Antimicrobial resistance poses a serious threat to human health and was associated with nearly 5 million deaths in 2019. Non-specific drug efflux pumps are predominant resistance factors and can confer resistance to multiple classes of antibiotics. Moreover, these efflux pumps are also implicated in bacterial virulence and the formation of impenetrable bacterial biofilms.

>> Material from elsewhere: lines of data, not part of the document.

-- ==== Sys2Proof/Machine/Access.lean ====
section
/-!
DEFINITION. Sys2Proof/Machine/Access.lean: writes of the field space with what they set off, the field instructions (R168 to
R172), and the commands that are a write or a read of one field (R14 to R18, R128, R171, R536 to R547).
-/
namespace Sys2Proof.Machine

/-! ### Values that a field takes -/

/-- A field of a written word, held between two values. DEDUCED (log 10). -/
def Fld.between (f : Fld) (lo hi : Nat) (w : Word) : Word := f.into (Nat.max lo (Nat.min (f.of w) hi)) w

/-- The written word with each field as it is taken: values out of range stand for others (the field tables of chapters 3, 8,
11 to 14, 17 and 18; R235, R309). DEDUCED (log 10). -/
def taken (a : Nat) (w : Word) : Word :=
  if a = F.RST_QTIMEOUT_BP.addr then F.RST_QTIMEOUT_BP.between 16 4096 w
  else if a = F.SID_CFG_HOLDOFF.addr then F.SID_CFG_HOLDOFF.between 1 255 w
  else if isAdcCfg a then
    let w := (F.ADC_CFG_LEVEL ((a - 0x3000) / 16)).between 0x800 0x3FFF w
    if a = 0x3000 then F.ADC_CFG0_TRIG.between 2 32 w else w
  else if a = F.ACQ_HWIN_LEN.addr then F.ACQ_HWIN_LEN.between 1 16 w
  else if a = F.ACQ_HUBID_ID.addr then (if F.ACQ_HUBID_ID.of w = 0xFFF then F.ACQ_HUBID_ID.into 0 w else w)
  else if a = F.ACQ_WWIN_POST.addr then F.ACQ_WWIN_POST.between 1 448 (F.ACQ_WWIN_PRE.between 0 64 w)
  else if a = F.ACQ_METER_DEPTH.addr then F.ACQ_METER_FLUSH.between 1 0xFFFF (F.ACQ_METER_DEPTH.between 64 0xFFFF w)
  else if a = F.ACQ_CAPCFG_AREA.addr then F.ACQ_CAPCFG_AREA.between 1 8 w
  else if a = F.BUF_CFG_CUT.addr then F.BUF_CFG_CUT.between 0 32 w
  else if a = F.BUF_QRES_S.addr then F.BUF_QRES_S.between 0 8192 (F.BUF_QRES_M.between 0 8192 w)
  else if a = F.CMP_CFG_B.addr then F.CMP_CFG_B.between 8 16 w
  else if a = F.LNK_ORBIT_NB.addr then F.LNK_ORBIT_NB.between 512 8192 w
  else if 0xB000 ≤ a ∧ a < 0xB600 then
    let p := (a - 0xB000) / 64
    let o := (a - 0xB000) % 64
    if o = 0xB then (F.LNK_LOSSBP_BP p).between 1 0xFFFF w
    else if o = 0 then
      let w := if 3 < (F.LNK_PCFG_LOOP p).of w then (F.LNK_PCFG_LOOP p).into 0 w else w
      if p < 2 then (F.LNK_PCFG_EN p).into 1 w else w
    else w
  else if a = F.MON_CTL_LEN.addr then F.MON_CTL_LEN.between 0 32 (F.MON_CTL_ILEN.between 0 8 w)
  else if 0xC100 ≤ a ∧ a < 0xC380 then
    (if a % 16 = 1 then (F.MON_CONV_NCONV ((a - 0xC100) / 16)).between 1 255 w else w)
  else if a = F.LED_CFG_BLANK.addr then F.LED_CFG_BLANK.between 1 255 w
  else if 0xE100 ≤ a ∧ a < 0xE110 then (F.TRG_TCFG_SHIFT (a - 0xE100)).between 0 10 w
  else if 0xE824 ≤ a ∧ a < 0xE828 then (F.TRG_TBDRV_WIDTH (a - 0xE824)).between 1 15 w
  else w

/-! ### A write by the access codes -/

/-- The flags of a word that the hub has set in this core cycle: a set wins over a clear (R16). DEDUCED (log 62). -/
def State.setMask (s : State) (a : Nat) : Word := sget (fun _ => 0) s.setNow a

/-- Each field of a word takes a write under its own access code (R14, R16, R18, R537). DEDUCED (log 10). -/
def writeByCode (a : Nat) (v : Word) (s : State) : State :=
  match wordRow a with
  | some r =>
    let v := taken a v &&& ~~~s.missingBits a
    let s := s.setWord a (((s.word a &&& ~~~r.rw) ||| (v &&& r.rw)) &&& ~~~(v &&& r.w1c &&& ~~~s.setMask a))
    if r.rwo = 0 then s
    else { s with rwo := sput (fun _ => none) a (some v) s.rwo, admDirty := s.admDirty || isDecl a || isAdcCfg a }
  | none => s

/-! ### Squares -/

/-- A square's registers, PC, flags and stack may be written by another (R128). -/
def Square.still (q : Square) : Bool := q.state == .free || q.state == .halted || q.state == .faulted

/-- A write under R128 by the square `by_`: ignored, with BUSYWR, while the square is neither FREE, HALTED nor FAULTED. A
program square is not another square to itself. DEDUCED (log 11). -/
def guardedWrite (by_ i : Nat) (f : Square → Square) (s : State) : State :=
  if (!(i == 0) && (by_ == i || (s.square i).still)) then s.modSquare i f else raiseFlag F.SEQ_STICKY_BUSYWR.addr 1 s

/-- The flags that a write of `SEQ.PCF` gives. DESIGN CHOICE (log 77). -/
def Square.withPcf (q : Square) (v : Word) : Square :=
  { q with depth := BitVec.ofNat 3 (Nat.min (v.toNat / 2 ^ 24 % 8) 4), pc := v.truncate 14, z := natBit v.toNat 16,
           n := natBit v.toNat 17, c := natBit v.toNat 18, v := natBit v.toNat 19, f := natBit v.toNat 20 }

/-- A write of a word of a square (R128, R133, Tables 5-7 and 5-8). -/
def writeSeq (by_ a : Nat) (value : Word) (s : State) : State :=
  let v := value &&& ~~~s.missingBits a
  let i := (a - 0x800) / 32
  let o := (a - 0x800) % 32
  if o = 0 then s
  else if o < 16 then guardedWrite by_ i (fun q => { q with g := sput (fun _ => 0) o v q.g }) s
  else if o = 16 then
    s.modSquare i fun q => { q with prio := if i = 0 then q.prio else BitVec.ofNat 3 (v.toNat / 256), cls := BitVec.ofNat 2 (v.toNat / 16) }
  else if o = 17 then guardedWrite by_ i (fun q => q.withPcf v) s
  else if i = 0 then writeByCode a v s
  else if o < 22 then guardedWrite by_ i (fun q => q.setStack (o - 18) (v.truncate 14)) s
  else if o = 22 then s.modSquare i fun q => { q with evmask := v.truncate 13 }
  else if o = 23 then s.modSquare i fun q => { q with evpend := q.evpend &&& ~~~(v.truncate 13) }
  else if o = 24 then s.modSquare i fun q => { q with timer := v.truncate 24 }
  else if o = 25 then s.modSquare i fun q => { q with bunchEn := natBit v.toNat 13, bunch := v.truncate 13 }
  else if o = 26 then s.modSquare i fun q => { q with tevg := v.truncate 16 }
  else s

In this project, we aimed to develop inhibitors of bacterial drug efflux pumps to reverse resistance to antibiotics, inhibit virulence, and prevent biofilm formation. Putative efflux pump inhibitors were identified through in silico screening of an FDA-approved drug library. We have developed a combined structure- and ligand-based model, using OpenEye software, for the identification of inhibitors of AcrB, the inner membrane protein component of the AcrAB-TolC efflux pump in Enterobacteralis. From a database of 1391 FDA-approved drugs, 23 compounds were selected to test for efflux inhibition in E. coli using a bespoke pipeline of optimised methods. Seven compounds enhanced the activity of antimicrobials and inhibited the efflux pump-mediated removal of the substrate Nile Red from cells. Of these, ivacaftor was the most promising efflux pump inhibitor. Since ivacaftor is used as a potentiator in the treatment of cystic fibrosis, and chronic infection with Pseudomonas aeruginosa is the main cause of mortality in people suffering from cystic fibrosis, we investigated if ivacaftor could also inhibit the drug efflux pumps in P. aeruginosa isolated from cystic fibrosis patients. In the presence of sub-MIC concentrations of colistin to permeabilise the outer membrane of P. aeruginosa, ivacaftor could reduce the MIC values of multiple antibiotics by 4 – 8-fold. Ivacaftor was also able to completely inhibit drug efflux in these pathogens and to reduce virulence by inhibiting swarming and the excretion of virulence factors such as pyoverdine and pyocyanin. These results initiated a clinical study on combining ivacaftor and antibiotics to treat intractable and recurrent P. aeruginosa infections in cystic fibrosis patients who would not otherwise qualify for ivacaftor treatment.
In this study, we have identified ivacaftor as a compound for repurposing as a drug efflux pump inhibitor for the potential treatment of chronic infections in cystic fibrosis patients caused by multidrug-resistant pathogens.